GOVERNANCE TRUST ACROSS SECTORAL BOUNDARIES

Governance (and trust) becomes especially important when working across sectoral boundaries and where there is a need for multiple commons, communities and actors to interact together, for example in use cases across thematic data spaces, such as the future Green Deal data space. Likewise, the pan-EU data space for smart communities, to be interconnected with the Green Deal data space, should take into consideration the multitude and variety of possible cross-domain interactions (e.g., energy, mobility, health, water and waste management, etc.).

The European mobility data space may need to interact and link with, for example, the Tourism data space or the Industrial and Manufacturing data space. There will thus be a need to accommodate different data sources and services, and different layers of data curation, enrichment and analysis, which may be separated by legal, institutional, infrastructural and even funding silos. In this sense, European data spaces should ensure inter data space interoperability (including legal interoperability), allowing for cross-sectoral data exchange and synergies between multiple data space instances or data sharing initiatives, in order to pave the way towards the federation of interoperable data spaces envisaged by the European Strategy for Data.   

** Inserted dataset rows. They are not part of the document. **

-- ==== Sys2Proof/Laws/KeepsFence.lean ====
section
/-! SUPPORT. `Keeps` of the operations and meanings of Machine/Fence.lean. -/

set_option Elab.async false

set_option linter.unusedTactic false
set_option linter.unreachableTactic false

namespace Sys2Proof.Machine

theorem keeps_fenceRegisters {msk : Nat} {s₀ s : State} (fn : Fn) (hk : Keeps msk s₀ s)
    (hm : Sub 0x2 msk := by first | assumption | (apply Sub.of; assumption; rfl)) :
    Keeps msk s₀ (fenceRegisters fn s) := by
  unfold fenceRegisters
  repeat' first
    | (with_reducible assumption) | ((with_reducible refine Sub.of hm ?_); exact rfl)
    | (with_reducible refine Keeps.ite ?_ ?_) | (with_reducible apply keeps_State_modFn)
    | (fail_if_no_progress ((with_reducible refine Keeps.upd ?_ ?_ ?_ ?_ ?_ ?_ ?_ ?_ ?_ ?_ ?_ ?_ ?_ ?_ ?_ ?_ ?_ ?_ ?_ ?_ ?_ ?_ ?_ ?_ ?_ ?_ ?_ ?_ ?_ ?_ ?_) <;> first | exact Or.inl (Sub.of hm rfl) | with_reducible exact Or.inr rfl | skip))
    | (intro _ _ _) | (intro _ _) | (fail_if_no_progress extract_lets) | split | (refine Keeps.snd (by assumption) ?_)
    | (refine Keeps.fst (by assumption) ?_) | (refine Keeps.snd2 (by assumption) ?_) | (dsimp only)
    | (dsimp +zetaDelta only)

theorem keeps_fenceQueues {msk : Nat} {s₀ s : State} (fn : Fn) (hk : Keeps msk s₀ s)
    (hm : Sub 0x10 msk := by first | assumption | (apply Sub.of; assumption; rfl)) :
    Keeps msk s₀ (fenceQueues fn s) := by
  unfold fenceQueues
  repeat' first
    | (with_reducible assumption) | ((with_reducible refine Sub.of hm ?_); exact rfl)
    | (with_reducible refine Keeps.ite ?_ ?_)
    | (fail_if_no_progress ((with_reducible refine Keeps.upd ?_ ?_ ?_ ?_ ?_ ?_ ?_ ?_ ?_ ?_ ?_ ?_ ?_ ?_ ?_ ?_ ?_ ?_ ?_ ?_ ?_ ?_ ?_ ?_ ?_ ?_ ?_ ?_ ?_ ?_ ?_) <;> first | exact Or.inl (Sub.of hm rfl) | with_reducible exact Or.inr rfl | skip))
    | (fail_if_no_progress extract_lets) | split | (refine Keeps.snd (by assumption) ?_)
    | (refine Keeps.fst (by assumption) ?_) | (refine Keeps.snd2 (by assumption) ?_) | (dsimp only)
    | (dsimp +zetaDelta only)

theorem keeps_dropAcceptedWork {msk : Nat} {s₀ s : State} (a : Accepted) (hk : Keeps msk s₀ s)
    (hm : Sub 0x102000 msk := by first | assumption | (apply Sub.of; assumption; rfl)) :
    Keeps msk s₀ (dropAcceptedWork a s) := by
  unfold dropAcceptedWork
  repeat' first
    | (with_reducible assumption) | ((with_reducible refine Sub.of hm ?_); exact rfl)
    | (with_reducible refine Keeps.ite ?_ ?_) | (with_reducible apply keeps_State_modMram)
    | (with_reducible apply keeps_State_modPos)
    | (fail_if_no_progress ((with_reducible refine Keeps.upd ?_ ?_ ?_ ?_ ?_ ?_ ?_ ?_ ?_ ?_ ?_ ?_ ?_ ?_ ?_ ?_ ?_ ?_ ?_ ?_ ?_ ?_ ?_ ?_ ?_ ?_ ?_ ?_ ?_ ?_ ?_) <;> first | exact Or.inl (Sub.of hm rfl) | with_reducible exact Or.inr rfl | skip))
    | (fail_if_no_progress ((with_reducible refine Keeps.updMram ?_ (by rfl) (by first | exact id | (intro h; dsimp only; simp [h])) ?_ ?_ ?_ ?_ ?_ ?_ ?_ ?_ ?_ ?_ ?_ ?_ ?_ ?_ ?_ ?_ ?_ ?_ ?_ ?_ ?_ ?_ ?_ ?_ ?_ ?_ ?_ ?_ ?_ ?_ ?_) <;> first | exact Or.inl (Sub.of hm rfl) | with_reducible exact Or.inr rfl | skip))
    | rfl | (exact id) | ((intro h; dsimp only; simp [h]; done)) | (fail_if_no_progress extract_lets) | split
    | (refine Keeps.snd (by assumption) ?_) | (refine Keeps.fst (by assumption) ?_)
    | (refine Keeps.snd2 (by assumption) ?_) | (dsimp only) | (dsimp +zetaDelta only)

theorem keeps_fenceHampers {msk : Nat} {s₀ s : State} (fn : Fn) (hk : Keeps msk s₀ s)
    (hm : Sub 0x102060 msk := by first | assumption | (apply Sub.of; assumption; rfl)) :
    Keeps msk s₀ (fenceHampers fn s) := by
  unfold fenceHampers
  repeat' first
    | (with_reducible assumption) | ((with_reducible refine Sub.of hm ?_); exact rfl)
    | (with_reducible refine Keeps.ite ?_ ?_) | (with_reducible apply keeps_dropAcceptedWork)
    | (with_reducible refine Keeps.foldl (fun _ _ _ => ?_) ?_)
    | (with_reducible refine Keeps.foldl2 (fun _ _ _ => ?_) ?_)
    | (with_reducible refine Keeps.foldl1 (fun _ _ _ => ?_) ?_)
    | (fail_if_no_progress ((with_reducible refine Keeps.upd ?_ ?_ ?_ ?_ ?_ ?_ ?_ ?_ ?_ ?_ ?_ ?_ ?_ ?_ ?_ ?_ ?_ ?_ ?_ ?_ ?_ ?_ ?_ ?_ ?_ ?_ ?_ ?_ ?_ ?_ ?_) <;> first | exact Or.inl (Sub.of hm rfl) | with_reducible exact Or.inr rfl | skip))
    | (fail_if_no_progress extract_lets) | split | (refine Keeps.snd (by assumption) ?_)
    | (refine Keeps.fst (by assumption) ?_) | (refine Keeps.snd2 (by assumption) ?_) | (dsimp only)
    | (dsimp +zetaDelta only)

theorem keeps_fenceStreams {msk : Nat} {s₀ s : State} (fn : Fn) (hk : Keeps msk s₀ s)
    (hm : Sub 0x2940A00B2 msk := by first | assumption | (apply Sub.of; assumption; rfl)) :
    Keeps msk s₀ (fenceStreams fn s) := by
  unfold fenceStreams
  repeat' first
    | (with_reducible assumption) | ((with_reducible refine Sub.of hm ?_); exact rfl)
    | (with_reducible refine Keeps.ite ?_ ?_) | (with_reducible apply keeps_State_modEpochs)
    | (with_reducible apply keeps_switchStream) | (with_reducible apply keeps_State_modStream)
    | (with_reducible refine Keeps.foldl (fun _ _ _ => ?_) ?_)
    | (with_reducible refine Keeps.foldl2 (fun _ _ _ => ?_) ?_)
    | (with_reducible refine Keeps.foldl1 (fun _ _ _ => ?_) ?_)
    | (fail_if_no_progress ((with_reducible refine Keeps.upd ?_ ?_ ?_ ?_ ?_ ?_ ?_ ?_ ?_ ?_ ?_ ?_ ?_ ?_ ?_ ?_ ?_ ?_ ?_ ?_ ?_ ?_ ?_ ?_ ?_ ?_ ?_ ?_ ?_ ?_ ?_) <;> first | exact Or.inl (Sub.of hm rfl) | with_reducible exact Or.inr rfl | skip))
    | (fail_if_no_progress extract_lets) | split | (refine Keeps.snd (by assumption) ?_)
    | (refine Keeps.fst (by assumption) ?_) | (refine Keeps.snd2 (by assumption) ?_) | (dsimp only)
    | (dsimp +zetaDelta only)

The governance in a data space sets the management and guides the process to achieve the vision of the community, that is, to create value for the data space community by facilitating the finding, access, interoperability, and reuse of data irrespective of its physical location, in a trusted and secure environment. For each participant of the community, this implies that the authority and decisions that affect its own data assets should be orchestrated also with the rights and interests of other collaborating participants of the data space.  

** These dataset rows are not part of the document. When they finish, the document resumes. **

-- ==== Sys2Proof/Laws/State.lean ====
section
/-! SUPPORT. Each update of the state and each of its fields: the field that the update changes, and those it leaves. -/

namespace Sys2Proof.Machine

@[simp] theorem State.modFn_elapsed (s : State) (f : Fn) (g : FnState → FnState) : (State.modFn s f g).elapsed = s.elapsed := rfl
@[simp] theorem State.modFn_pending (s : State) (f : Fn) (g : FnState → FnState) : (State.modFn s f g).pending = s.pending := rfl
@[simp] theorem State.modFn_link (s : State) (f : Fn) (g : FnState → FnState) : (State.modFn s f g).link = s.link := rfl
@[simp] theorem State.modFn_lastServed (s : State) (f : Fn) (g : FnState → FnState) : (State.modFn s f g).lastServed = s.lastServed := rfl
@[simp] theorem State.modFn_plan (s : State) (f : Fn) (g : FnState → FnState) : (State.modFn s f g).plan = s.plan := rfl
@[simp] theorem State.modFn_queues (s : State) (f : Fn) (g : FnState → FnState) : (State.modFn s f g).queues = s.queues := rfl
@[simp] theorem State.modFn_accepted (s : State) (f : Fn) (g : FnState → FnState) : (State.modFn s f g).accepted = s.accepted := rfl
@[simp] theorem State.modFn_owed (s : State) (f : Fn) (g : FnState → FnState) : (State.modFn s f g).owed = s.owed := rfl
@[simp] theorem State.modFn_log (s : State) (f : Fn) (g : FnState → FnState) : (State.modFn s f g).log = s.log := rfl
@[simp] theorem State.modFn_mirror (s : State) (f : Fn) (g : FnState → FnState) : (State.modFn s f g).mirror = s.mirror := rfl
@[simp] theorem State.modFn_mirrorNumber (s : State) (f : Fn) (g : FnState → FnState) : (State.modFn s f g).mirrorNumber = s.mirrorNumber := rfl
@[simp] theorem State.modFn_clk (s : State) (f : Fn) (g : FnState → FnState) : (State.modFn s f g).clk = s.clk := rfl
@[simp] theorem State.modFn_pwr (s : State) (f : Fn) (g : FnState → FnState) : (State.modFn s f g).pwr = s.pwr := rfl
@[simp] theorem State.modFn_start (s : State) (f : Fn) (g : FnState → FnState) : (State.modFn s f g).start = s.start := rfl
@[simp] theorem State.modFn_mram (s : State) (f : Fn) (g : FnState → FnState) : (State.modFn s f g).mram = s.mram := rfl
@[simp] theorem State.modFn_meas (s : State) (f : Fn) (g : FnState → FnState) : (State.modFn s f g).meas = s.meas := rfl
@[simp] theorem State.modFn_guard (s : State) (f : Fn) (g : FnState → FnState) : (State.modFn s f g).guard = s.guard := rfl
@[simp] theorem State.modFn_ports (s : State) (f : Fn) (g : FnState → FnState) : (State.modFn s f g).ports = s.ports := rfl
@[simp] theorem State.modFn_streams (s : State) (f : Fn) (g : FnState → FnState) : (State.modFn s f g).streams = s.streams := rfl
@[simp] theorem State.modFn_deviceEpoch (s : State) (f : Fn) (g : FnState → FnState) : (State.modFn s f g).deviceEpoch = s.deviceEpoch := rfl
@[simp] theorem State.modFn_epochs (s : State) (f : Fn) (g : FnState → FnState) : (State.modFn s f g).epochs = s.epochs := rfl
@[simp] theorem State.modFn_pos (s : State) (f : Fn) (g : FnState → FnState) : (State.modFn s f g).pos = s.pos := rfl
@[simp] theorem State.modFn_emu (s : State) (f : Fn) (g : FnState → FnState) : (State.modFn s f g).emu = s.emu := rfl
@[simp] theorem State.modFn_cmps (s : State) (f : Fn) (g : FnState → FnState) : (State.modFn s f g).cmps = s.cmps := rfl
@[simp] theorem State.modFn_trigs (s : State) (f : Fn) (g : FnState → FnState) : (State.modFn s f g).trigs = s.trigs := rfl
@[simp] theorem State.modFn_hoppers (s : State) (f : Fn) (g : FnState → FnState) : (State.modFn s f g).hoppers = s.hoppers := rfl
@[simp] theorem State.modFn_hopEvent (s : State) (f : Fn) (g : FnState → FnState) : (State.modFn s f g).hopEvent = s.hopEvent := rfl
@[simp] theorem State.modFn_prep (s : State) (f : Fn) (g : FnState → FnState) : (State.modFn s f g).prep = s.prep := rfl
@[simp] theorem State.modFn_audio (s : State) (f : Fn) (g : FnState → FnState) : (State.modFn s f g).audio = s.audio := rfl
@[simp] theorem State.modFn_weir (s : State) (f : Fn) (g : FnState → FnState) : (State.modFn s f g).weir = s.weir := rfl
@[simp] theorem State.modFn_chans (s : State) (f : Fn) (g : FnState → FnState) : (State.modFn s f g).chans = s.chans := rfl
@[simp] theorem State.modFn_wit (s : State) (f : Fn) (g : FnState → FnState) : (State.modFn s f g).wit = s.wit := rfl
@[simp] theorem State.modFn_millpond (s : State) (f : Fn) (g : FnState → FnState) : (State.modFn s f g).millpond = s.millpond := rfl
@[simp] theorem State.modFn_lpddr (s : State) (f : Fn) (g : FnState → FnState) : (State.modFn s f g).lpddr = s.lpddr := rfl
@[simp] theorem State.modFn_out (s : State) (f : Fn) (g : FnState → FnState) : (State.modFn s f g).out = s.out := rfl
@[simp] theorem State.modFn_drawn (s : State) (f : Fn) (g : FnState → FnState) : (State.modFn s f g).drawn = s.drawn := rfl
@[simp] theorem State.modFn_fns (s : State) (f : Fn) (g : FnState → FnState) :
    (State.modFn s f g).fns = vmod s.fns f g := rfl

@[simp] theorem State.modQueue_elapsed (s : State) (q : Fin 32) (g : Queue → Queue) : (State.modQueue s q g).elapsed = s.elapsed := rfl
@[simp] theorem State.modQueue_pending (s : State) (q : Fin 32) (g : Queue → Queue) : (State.modQueue s q g).pending = s.pending := rfl
@[simp] theorem State.modQueue_link (s : State) (q : Fin 32) (g : Queue → Queue) : (State.modQueue s q g).link = s.link := rfl
@[simp] theorem State.modQueue_fns (s : State) (q : Fin 32) (g : Queue → Queue) : (State.modQueue s q g).fns = s.fns := rfl
@[simp] theorem State.modQueue_lastServed (s : State) (q : Fin 32) (g : Queue → Queue) : (State.modQueue s q g).lastServed = s.lastServed := rfl
@[simp] theorem State.modQueue_plan (s : State) (q : Fin 32) (g : Queue → Queue) : (State.modQueue s q g).plan = s.plan := rfl
@[simp] theorem State.modQueue_accepted (s : State) (q : Fin 32) (g : Queue → Queue) : (State.modQueue s q g).accepted = s.accepted := rfl
@[simp] theorem State.modQueue_owed (s : State) (q : Fin 32) (g : Queue → Queue) : (State.modQueue s q g).owed = s.owed := rfl
@[simp] theorem State.modQueue_log (s : State) (q : Fin 32) (g : Queue → Queue) : (State.modQueue s q g).log = s.log := rfl
@[simp] theorem State.modQueue_mirror (s : State) (q : Fin 32) (g : Queue → Queue) : (State.modQueue s q g).mirror = s.mirror := rfl
@[simp] theorem State.modQueue_mirrorNumber (s : State) (q : Fin 32) (g : Queue → Queue) : (State.modQueue s q g).mirrorNumber = s.mirrorNumber := rfl
@[simp] theorem State.modQueue_clk (s : State) (q : Fin 32) (g : Queue → Queue) : (State.modQueue s q g).clk = s.clk := rfl
@[simp] theorem State.modQueue_pwr (s : State) (q : Fin 32) (g : Queue → Queue) : (State.modQueue s q g).pwr = s.pwr := rfl
@[simp] theorem State.modQueue_start (s : State) (q : Fin 32) (g : Queue → Queue) : (State.modQueue s q g).start = s.start := rfl
@[simp] theorem State.modQueue_mram (s : State) (q : Fin 32) (g : Queue → Queue) : (State.modQueue s q g).mram = s.mram := rfl
@[simp] theorem State.modQueue_meas (s : State) (q : Fin 32) (g : Queue → Queue) : (State.modQueue s q g).meas = s.meas := rfl
@[simp] theorem State.modQueue_guard (s : State) (q : Fin 32) (g : Queue → Queue) : (State.modQueue s q g).guard = s.guard := rfl
@[simp] theorem State.modQueue_ports (s : State) (q : Fin 32) (g : Queue → Queue) : (State.modQueue s q g).ports = s.ports := rfl
@[simp] theorem State.modQueue_streams (s : State) (q : Fin 32) (g : Queue → Queue) : (State.modQueue s q g).streams = s.streams := rfl
@[simp] theorem State.modQueue_deviceEpoch (s : State) (q : Fin 32) (g : Queue → Queue) : (State.modQueue s q g).deviceEpoch = s.deviceEpoch := rfl
@[simp] theorem State.modQueue_epochs (s : State) (q : Fin 32) (g : Queue → Queue) : (State.modQueue s q g).epochs = s.epochs := rfl
@[simp] theorem State.modQueue_pos (s : State) (q : Fin 32) (g : Queue → Queue) : (State.modQueue s q g).pos = s.pos := rfl
@[simp] theorem State.modQueue_emu (s : State) (q : Fin 32) (g : Queue → Queue) : (State.modQueue s q g).emu = s.emu := rfl
@[simp] theorem State.modQueue_cmps (s : State) (q : Fin 32) (g : Queue → Queue) : (State.modQueue s q g).cmps = s.cmps := rfl
@[simp] theorem State.modQueue_trigs (s : State) (q : Fin 32) (g : Queue → Queue) : (State.modQueue s q g).trigs = s.trigs := rfl
@[simp] theorem State.modQueue_hoppers (s : State) (q : Fin 32) (g : Queue → Queue) : (State.modQueue s q g).hoppers = s.hoppers := rfl
@[simp] theorem State.modQueue_hopEvent (s : State) (q : Fin 32) (g : Queue → Queue) : (State.modQueue s q g).hopEvent = s.hopEvent := rfl
@[simp] theorem State.modQueue_prep (s : State) (q : Fin 32) (g : Queue → Queue) : (State.modQueue s q g).prep = s.prep := rfl
@[simp] theorem State.modQueue_audio (s : State) (q : Fin 32) (g : Queue → Queue) : (State.modQueue s q g).audio = s.audio := rfl
@[simp] theorem State.modQueue_weir (s : State) (q : Fin 32) (g : Queue → Queue) : (State.modQueue s q g).weir = s.weir := rfl
@[simp] theorem State.modQueue_chans (s : State) (q : Fin 32) (g : Queue → Queue) : (State.modQueue s q g).chans = s.chans := rfl
@[simp] theorem State.modQueue_wit (s : State) (q : Fin 32) (g : Queue → Queue) : (State.modQueue s q g).wit = s.wit := rfl
@[simp] theorem State.modQueue_millpond (s : State) (q : Fin 32) (g : Queue → Queue) : (State.modQueue s q g).millpond = s.millpond := rfl
@[simp] theorem State.modQueue_lpddr (s : State) (q : Fin 32) (g : Queue → Queue) : (State.modQueue s q g).lpddr = s.lpddr := rfl
@[simp] theorem State.modQueue_out (s : State) (q : Fin 32) (g : Queue → Queue) : (State.modQueue s q g).out = s.out := rfl
@[simp] theorem State.modQueue_drawn (s : State) (q : Fin 32) (g : Queue → Queue) : (State.modQueue s q g).drawn = s.drawn := rfl
@[simp] theorem State.modQueue_queues (s : State) (q : Fin 32) (g : Queue → Queue) :
    (State.modQueue s q g).queues = vmod s.queues q g := rfl

@[simp] theorem State.modLog_elapsed (s : State) (g : Log → Log) : (State.modLog s g).elapsed = s.elapsed := rfl
@[simp] theorem State.modLog_pending (s : State) (g : Log → Log) : (State.modLog s g).pending = s.pending := rfl
@[simp] theorem State.modLog_link (s : State) (g : Log → Log) : (State.modLog s g).link = s.link := rfl
@[simp] theorem State.modLog_fns (s : State) (g : Log → Log) : (State.modLog s g).fns = s.fns := rfl
@[simp] theorem State.modLog_lastServed (s : State) (g : Log → Log) : (State.modLog s g).lastServed = s.lastServed := rfl
@[simp] theorem State.modLog_plan (s : State) (g : Log → Log) : (State.modLog s g).plan = s.plan := rfl
@[simp] theorem State.modLog_queues (s : State) (g : Log → Log) : (State.modLog s g).queues = s.queues := rfl
@[simp] theorem State.modLog_accepted (s : State) (g : Log → Log) : (State.modLog s g).accepted = s.accepted := rfl
@[simp] theorem State.modLog_owed (s : State) (g : Log → Log) : (State.modLog s g).owed = s.owed := rfl
@[simp] theorem State.modLog_mirror (s : State) (g : Log → Log) : (State.modLog s g).mirror = s.mirror := rfl
@[simp] theorem State.modLog_mirrorNumber (s : State) (g : Log → Log) : (State.modLog s g).mirrorNumber = s.mirrorNumber := rfl
@[simp] theorem State.modLog_clk (s : State) (g : Log → Log) : (State.modLog s g).clk = s.clk := rfl
@[simp] theorem State.modLog_pwr (s : State) (g : Log → Log) : (State.modLog s g).pwr = s.pwr := rfl
@[simp] theorem State.modLog_start (s : State) (g : Log → Log) : (State.modLog s g).start = s.start := rfl
@[simp] theorem State.modLog_mram (s : State) (g : Log → Log) : (State.modLog s g).mram = s.mram := rfl
@[simp] theorem State.modLog_meas (s : State) (g : Log → Log) : (State.modLog s g).meas = s.meas := rfl
@[simp] theorem State.modLog_guard (s : State) (g : Log → Log) : (State.modLog s g).guard = s.guard := rfl
@[simp] theorem State.modLog_ports (s : State) (g : Log → Log) : (State.modLog s g).ports = s.ports := rfl
@[simp] theorem State.modLog_streams (s : State) (g : Log → Log) : (State.modLog s g).streams = s.streams := rfl
@[simp] theorem State.modLog_deviceEpoch (s : State) (g : Log → Log) : (State.modLog s g).deviceEpoch = s.deviceEpoch := rfl
@[simp] theorem State.modLog_epochs (s : State) (g : Log → Log) : (State.modLog s g).epochs = s.epochs := rfl
@[simp] theorem State.modLog_pos (s : State) (g : Log → Log) : (State.modLog s g).pos = s.pos := rfl
@[simp] theorem State.modLog_emu (s : State) (g : Log → Log) : (State.modLog s g).emu = s.emu := rfl
@[simp] theorem State.modLog_cmps (s : State) (g : Log → Log) : (State.modLog s g).cmps = s.cmps := rfl
@[simp] theorem State.modLog_trigs (s : State) (g : Log → Log) : (State.modLog s g).trigs = s.trigs := rfl
@[simp] theorem State.modLog_hoppers (s : State) (g : Log → Log) : (State.modLog s g).hoppers = s.hoppers := rfl
@[simp] theorem State.modLog_hopEvent (s : State) (g : Log → Log) : (State.modLog s g).hopEvent = s.hopEvent := rfl
@[simp] theorem State.modLog_prep (s : State) (g : Log → Log) : (State.modLog s g).prep = s.prep := rfl
@[simp] theorem State.modLog_audio (s : State) (g : Log → Log) : (State.modLog s g).audio = s.audio := rfl
@[simp] theorem State.modLog_weir (s : State) (g : Log → Log) : (State.modLog s g).weir = s.weir := rfl
@[simp] theorem State.modLog_chans (s : State) (g : Log → Log) : (State.modLog s g).chans = s.chans := rfl
@[simp] theorem State.modLog_wit (s : State) (g : Log → Log) : (State.modLog s g).wit = s.wit := rfl
@[simp] theorem State.modLog_millpond (s : State) (g : Log → Log) : (State.modLog s g).millpond = s.millpond := rfl
@[simp] theorem State.modLog_lpddr (s : State) (g : Log → Log) : (State.modLog s g).lpddr = s.lpddr := rfl
@[simp] theorem State.modLog_out (s : State) (g : Log → Log) : (State.modLog s g).out = s.out := rfl
@[simp] theorem State.modLog_drawn (s : State) (g : Log → Log) : (State.modLog s g).drawn = s.drawn := rfl
@[simp] theorem State.modLog_log (s : State) (g : Log → Log) :
    (State.modLog s g).log = g s.log := rfl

A fit-for-purpose data space governance framework should create the conditions for more systematic, sustainable, and responsible data sharing and collaboration. It will thus be important to design a governance system that can incentivise participation and collaboration between diverse actors in a way that fosters trust and inclusion, for example, ask whether a hypothetical Urban data space could lead to an integration of stakeholders and offer a new sphere for creativity, participation, as well as novel formats for engaging those in the urban public sphere who were previously not involved. Similarly, in the context of the Green Deal Data Space, it will be interesting to explore opportunities and governance approaches for the integration of citizen-generated content and contributions, as well as new citizen engagement practices.